Le due facce della moneta Sarkozy
di Alain de Benoist - 22/05/2007
P
er Ségolène Royal la china da risalireera davvero ardua. In un Paese
in cui l’insieme dei partiti di sinistra
rappresenta poco più del 36% dei
voti, la candidata socialista poteva sperare
di imporsi solo conquistando i voti che
erano andati al primo turno a François
Bayrou, o persino a Jean Marie Le Pen.
Ma il 6 maggio, il 63% dei lepénisti e il
45% degli elettori di Bayrou le hanno preferito
Sarkozy. Vittima dell’aritmetica elettorale,
sfavorita dal grande scarto (doveva
contemporaneamente piacere sia ai
centristi che all’estrema sinistra), penalizzata
dalle proprie gaffes di fronte ad un
candidato sempre sicuro di sé, mal sostenuta
dalla sua stessa parte elettorale, la
candidata socialista non poteva che essere
sconfitta. Gli elettori francesi hanno alla
fine preferito il trittico “maschile” di
Nicolas Sarkozy, “lavoro-autorità-merito”,
al trittico “materno” di Ségolène
Royal, “giustizia-compassione-rispetto”.
Il primo risultato è che questa elezione
presidenziale determinerà una ricomposizione
del paesaggio politico. Nel Partito
Socialista, dopo la sconfitta di Ségolène
Royal, è suonata l’ora del regolamento
dei conti. Ora il PS si trova ad una svolta
della sua storia. Con i Verdi ridimensionati
e i comunisti praticamente scomparsi, è
diventata impensabile una nuova strategia
di “unione della sinistra”. Dunque i
socialisti dovranno confrontarsi per sapere
se il “rinnovamento della sinistra” passa
dalla ricerca di “nuove convergenze”
con i centristi o se è ancora possibile
“rifondare” un partito social-democratico
indipendente. François Bayrou, che ha
annunciato la creazione di un nuovo partito,
il Movimento democratico, spera evidentemente
di trarre benefici da questo
“aggiornamento”.
Ma anche il Fronte Nazionale è in crisi.
La sconfitta del 22 aprile deriva dal fatto
che la borghesia ha lasciato cadere Le
Pen.
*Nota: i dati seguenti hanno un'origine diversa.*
-- ==== Sys2Proof/WellFormed.lean ====
section
/-!
DEFINITION. Well-formed commands: every operand that numbers a core slot, an issuer, a side, an instance, a ring, a stack, a channel, a
port, a time base or a queue pair, and every whole register word, lies in its range. Lists of bytes hold bytes.
-/
namespace Sys2Proof

/-- Every entry is a byte. -/
def bytesOk (l : List Nat) : Bool := l.all fun b => decide (b < 256)

/-- Sensors of a unit: 0 to 7 compute dies, 8 and 9 X0 and X1, 16 to 27 base dies (R232, R533). -/
def sensorCount (u : Nat) : Nat := if u < 8 then 32 else if u < 10 then 8 else if 16 ≤ u ∧ u < 28 then 17 else 0

/-- The fields of a Withy header fit (R450). -/
def WyHdr.fits (h : WyHdr) : Bool :=
  decide (h.dst < 65536) && decide (h.src < 65536) && decide (h.hops < 256) && decide (h.group < 65536) && decide (h.tid < 2 ^ 32)
    && decide (h.addr < 2 ^ 48)

/-- The fields of a LINK message fit its body (R468). -/
def WlMsg.fits (m : WlMsg) : Bool :=
  decide (m.hops < 256) && decide (m.origin < 65536) && decide (m.subject < 65536) && decide (m.witness < 65536) && decide (m.result < 256)
    && decide (m.run.length ≤ 20) && decide (m.window < 2 ^ 32) && decide (m.count < 65536) && decide (m.inserv < 65536)
    && decide (m.key < 2 ^ 48) && decide (m.group < 65536) && decide (m.winner < 65536)
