-- ==== Sys2Proof/Tests/Slice0.lean ====
section
/-!
SUPPORT. Tests: ill-formed commands that the check refuses, words and states that meet the hypotheses of the statements, and a few steps.
-/
namespace Sys2Proof.Tests
open Sys2Proof Sys2Proof.Machine

set_option Elab.async false  -- the kernel evaluations of the tests run one after another

/-! ## States for instructions -/

/-- A word of a class and opcode with operand fields f. -/
def wd (cls op f : Nat) : Nat := cls * 2 ^ 60 + op * 2 ^ 54 + f

/-- Core slot 0, in a shared lease: a command with its code at 4096, running on issuer i (a thread, or plait i - 16), and the word w next. -/
def slot0 (w i : Nat) : Core :=
  { Core.zero with
    sp := Memory.write [] 4096 (leBytes 8 w)
    threads := if i < 16 then [(i, { Thread.idle with running := true, pc := 4096, ctx := .tenant 1, cmd := 1, s := [(1, 7), (2, 9), (3, 64)] })] else []
    plaits := if i < 16 then [] else
      [(i - 16, { Plait.idle with pc := 4096, ctx := .tenant 1, cmd := 1, nreg := 16, live := 0xFF, active := 0xF })]
    residents := [⟨1, .tenant 1, 0, 4096, 64, 0, 1, 5, none, 0, 0, 0, 0, false⟩]
    nextId := 3 }

def next (w i : Nat) : State := { State.reset with cores := [(0, slot0 w i)], regs := [(.coreCqPlan 0, 2#64 <<< 30)] }

/-- The issuer may issue the word as this row. -/
def ready (s : State) (p i cls op : Nat) (legal : State → Iss → Bool) : Bool :=
  match s.iss p i with
  | some x => !s.clocksStopped && s.fetchOk x && !Core.spBad (s.core p) x.pc 8 && decide (x.f 62 60 = cls) && decide (x.f 59 54 = op)
      && s.issReady x && legal s x
  | none => false

/-- `ready` says that the hypotheses of the instruction statements hold. -/
theorem ready_issues {s : State} {p i cls op : Nat} {legal : State → Iss → Bool} (h : ready s p i cls op legal = true) :
    ∃ x, s.iss p i = some x ∧ s.Issues p i cls op x ∧ legal s x = true := by
  unfold ready at h
  split at h
  · rename_i x hx
    simp only [Bool.and_eq_true, Bool.not_eq_true', decide_eq_true_eq] at h
    obtain ⟨⟨⟨⟨⟨⟨a, b⟩, c⟩, d⟩, e⟩, f⟩, g⟩ := h
    exact ⟨x, hx, ⟨a, hx, b, c, d, e, f⟩, g⟩
  · cases h

/-- A row: word, class, opcode, legality. -/
abbrev Row := Nat × Nat × Nat × (State → Iss → Bool)
def rowsReady (i : Nat) (l : List Row) : Bool := l.all fun y => ready (next y.1 i) 0 i y.2.1 y.2.2.1 y.2.2.2

/-- Three scalar operands rd 1, ra 2, rb 3. -/
def r3 : Nat := 1 * 2 ^ 49 + 2 * 2 ^ 44 + 3 * 2 ^ 39

theorem test_scalar_integer_rows : rowsReady 0
    [(wd 0 0x01 r3, 0, 0x01, legalR), (wd 0 0x02 r3, 0, 0x02, legalR), (wd 0 0x03 r3, 0, 0x03, legalR), (wd 0 0x04 r3, 0, 0x04, legalR),
     (wd 0 0x05 r3, 0, 0x05, legalR), (wd 0 0x06 r3, 0, 0x06, legalR), (wd 0 0x07 r3, 0, 0x07, legalR), (wd 0 0x08 r3, 0, 0x08, legalR),
     (wd 0 0x0A (2 ^ 49 + 5), 0, 0x0A, legalI), (wd 0 0x0B (2 ^ 49 + 5), 0, 0x0B, legalI0), (wd 0 0x0C (2 ^ 49 + 5), 0, 0x0C, legalI0),
     (wd 0 0x09 (2 ^ 49 + 7 * 256 + 8), 0, 0x09,
       fun s x => legalI s x && decide (x.f 7 6 = 0) && decide (x.f 31 14 = 0) && decide (x.f 5 0 + x.f 13 8 ≤ 63)),
     (wd 0 0x37 (2 ^ 49 + 4), 0, 0x37, fun s x => legalI0 s x && decide (x.f 2 0 ≤ 4) && decide (x.f 31 3 = 0))] = true := by decide

/-- rd = s0 discards the result (R133): the row still goes on. -/
theorem test_add_to_s0 : ready (next (wd 0 0x01 (2 * 2 ^ 44)) 0) 0 0 0 0x01 legalR = true := by decide

theorem test_branches : rowsReady 0
    [(wd 0 0x10 (2 * 2 ^ 44 + 16), 0, 0x10, legalB), (wd 0 0x11 (2 * 2 ^ 44 + 16), 0, 0x11, legalB),
     (wd 0 0x12 (2 * 2 ^ 44 + 16), 0, 0x12, legalB), (wd 0 0x13 (2 * 2 ^ 44 + 16), 0, 0x13, legalB),
     (wd 0 0x14 (2 * 2 ^ 44 + 16), 0, 0x14, legalB), (wd 0 0x15 (2 * 2 ^ 44 + 16), 0, 0x15, legalB),
     (wd 0 0x16 16, 0, 0x16, fun s x => legalB s x && decide (x.ra = 0) && decide (x.rb = 0)),
     (wd 0 0x17 (3 * 2 ^ 44), 0, 0x17, fun s x => legalR s x && decide (x.rd = 0) && decide (x.rb = 0))] = true := by decide

theorem test_fp_rows : rowsReady 0
    [(wd 0 0x20 r3, 0, 0x20, legalR), (wd 0 0x21 r3, 0, 0x21, legalR), (wd 0 0x22 r3, 0, 0x22, legalR),
     (wd 0 0x23 (r3 + 3 * 2 ^ 34), 0, 0x23, legalR4), (wd 0 0x24 (2 ^ 49 + 2 * 2 ^ 44 + 4), 0, 0x24, legalI),
     (wd 0 0x25 (2 ^ 49 + 2 * 2 ^ 44 + 4), 0, 0x25, legalI)] = true := by decide

theorem test_ld_st : rowsReady 0
    [(wd 0 0x18 (2 ^ 49 + 3 * 2 ^ 44 + 3 * 2 ^ 32), 0, 0x18, fun s x => ldForm x &&
        decide (s.readFault 0 x.k [(addrOf s x, sizeOfAccess x)] = none)),
     (wd 0 0x19 (2 ^ 49 + 3 * 2 ^ 44 + 2 * 2 ^ 32), 0, 0x19, fun s x => stForm x &&
        decide (s.writeFault 0 x.k [(addrOf s x, sizeOfAccess x)] = none))] = true := by decide

/-- A load in flight of thread 0, and of plait 0. -/
def loading (l : Load) (i : Nat) : State :=
  { next 0 i with cores := [(0, { slot0 0 i with
      threads := if i < 16 then [(i, { Thread.idle with running := true, pc := 4096, ctx := .tenant 1, cmd := 1, loads := [l] })] else []
      plaits := if i < 16 then [] else [(i - 16, { Plait.idle with pc := 4096, ctx := .tenant 1, cmd := 1, live := 1, active := 1, loads := [l] })] })] }

theorem test_load_in_flight :
    (((loading ⟨.scalar 4, 77, 0⟩ 0).core 0).thread 0).loads[0]? = some ⟨.scalar 4, 77, 0⟩ ∧
    (((loading ⟨.vector 4, 77, 1⟩ 16).core 0).plait 0).loads[0]? = some ⟨.vector 4, 77, 1⟩ ∧
    (((loading ⟨.vector 63, 77, 1⟩ 15).core 0).thread 15).loads[0]? = some ⟨.vector 63, 77, 1⟩ ∧
    (loading ⟨.scalar 4, 77, 0⟩ 0).clocksStopped = false := by decide

/-- 77 arrives in s4. -/
theorem test_load_arrives : ∃ t, exec (.loadDataReturn 0 0 0) (loading ⟨.scalar 4, 77, 0⟩ 0) = .next t ∧
    ((t.core 0).thread 0).reg 4 = 77 := ⟨_, rfl, by decide⟩

/-- Every thread of side 0 runs. -/
def busy (w : Nat) : State :=
  { next w 0 with cores := [(0, { slot0 w 0 with threads := (List.range 12).map fun i =>
      (i, { Thread.idle with running := true, pc := 4096, ctx := .tenant 1, cmd := 1 }) })] }

theorem test_fork : ready (next (wd 0 0x30 (4 * 2 ^ 49 + 2)) 0) 0 0 0 0x30 (fun s x => legalI0 s x && ((s.core 0).thread 0).region.isNone &&
      (List.range 12).find? (fun t => !((s.core 0).thread t).running) == some 1) = true ∧
    ready (busy (wd 0 0x30 (4 * 2 ^ 49 + 2))) 0 0 0 0x30 (fun s x => legalI0 s x && ((s.core 0).thread 0).region.isNone &&
      (List.range 12).find? (fun t => !((s.core 0).thread t).running) == none) = true := by decide

theorem test_halt_waite : rowsReady 0
    [(wd 0 0x31 0, 0, 0x31, fun s x => legalNone s x && ((s.core 0).thread 0).region.isNone),
     (wd 0 0x32 (16 * 256 + 1), 0, 0x32, fun s x => legalI0 s x && decide (x.rd = 0) && decide (x.f 7 2 = 0) && decide (x.f 31 13 = 0) &&
        decide (x.f 1 0 ≠ 3) && decide (x.f 12 8 ≤ 16))] = true := by decide

/-- Thread 0 with a region, a wait and a hold count. -/
def held (w : Nat) (r : Option Region) (a : Option Waite) (n : Nat) : State :=
  { next w 0 with cores := [(0, { slot0 w 0 with threads :=
      [(0, { Thread.idle with running := true, pc := 4096, ctx := .tenant 1, cmd := 1, region := r, wait := a, hold := n })] })] }

theorem test_waite_return : ((held 0 none (some ⟨0, 0⟩) 0).core 0).ownEntries 0 0 ≤ 0 ∧
    ((((held 0 none (some ⟨0, 0⟩) 0).core 0).thread 0).running && decide ((((held 0 none (some ⟨0, 0⟩) 0).core 0).thread 0).wait = some ⟨0, 0⟩))
      = true := by decide

theorem test_regions : ready (next (wd 0 0x33 0) 0) 0 0 0 0x33 (fun s x => legalNone s x && ((s.core 0).thread 0).region.isNone) = true ∧
    ready (held (wd 0 0x34 0) (some .npb) none 5) 0 0 0 0x34 (fun s x => legalNone s x &&
      decide (((s.core 0).thread 0).region = some .npb)) = true := by decide

/-- The state with the word w next, lock 0 in state st of owner o, and the tenant side at stop. -/
def lockAt (w i st o : Nat) (stop : Stop) : State :=
  let c := slot0 w i
  let l := CORE_CQ_LOCK.LAST.set (CORE_CQ_LOCK.OWNER.set (CORE_CQ_LOCK.STATE.set 0 st) o) 9
  { next w i with
    cores := [(0, { c with t := { c.t with stop := stop }, threads := c.threads.map fun y => (y.1, { y.2 with region := some (.lock 0) }) })]
    regs := [(.coreCqLock 0 0, l), (.coreCqPlan 0, 2#64 <<< 30)] }

/-- LKACQ of lock 0 by lease and as an NP lock, and by a plait; of a HELD and a BROKEN lock; LKREL by a thread, in a region wait, and by a
plait; words that break R178 and R179. Lock 0 lies in the range of the tenant side. -/
theorem test_locks : rowsReady 0
    [(wd 0 0x35 (4 * 2 ^ 49 + 3 * 256), 0, 0x35, lkacqForm), (wd 0 0x35 (4 * 2 ^ 49 + 128), 0, 0x35, lkacqForm),
     (wd 0 0x36 (4 * 2 ^ 49), 0, 0x36, lkrelForm), (wd 0 0x35 (4 * 2 ^ 49), 0, 0x35, fun s x => !lkacqForm s x && decide (s.owed x = [])),
     (wd 0 0x36 (4 * 2 ^ 49 + 63), 0, 0x36, fun s x => !lkrelForm s x && decide (s.owed x = []))] = true ∧
    rowsReady 16 [(wd 0 0x35 (4 * 2 ^ 49 + 3 * 256), 0, 0x35, lkacqForm), (wd 0 0x36 (4 * 2 ^ 49), 0, 0x36, lkrelForm)] = true ∧
    ready (lockAt (wd 0 0x35 (4 * 2 ^ 49 + 3 * 256)) 0 1 2 .run) 0 0 0 0x35 lkacqForm = true ∧
    ready (lockAt (wd 0 0x35 (4 * 2 ^ 49 + 3 * 256)) 0 2 0 .run) 0 0 0 0x35 lkacqForm = true ∧
    ready (lockAt (wd 0 0x36 (4 * 2 ^ 49)) 0 1 1 .regionWait) 0 0 0 0x36 lkrelForm = true := by decide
La destra autoritaria, ostile alla liberalizzazione
dei costumi, ma in compenso
favorevole alla liberalizzazione economica,
ha trovato in Sarkozy il rappresentante
più giovane e più credibile di una “destra
senza complessi”. Prova di ciò è che negli
ambienti operai e nelle zone geografiche
più popolari Le Pen ha perso meno voti.
Cosa aspettarsi da Nicolas Sarkozy? E,
soprattutto, a quale Sarkozy bisogna credere?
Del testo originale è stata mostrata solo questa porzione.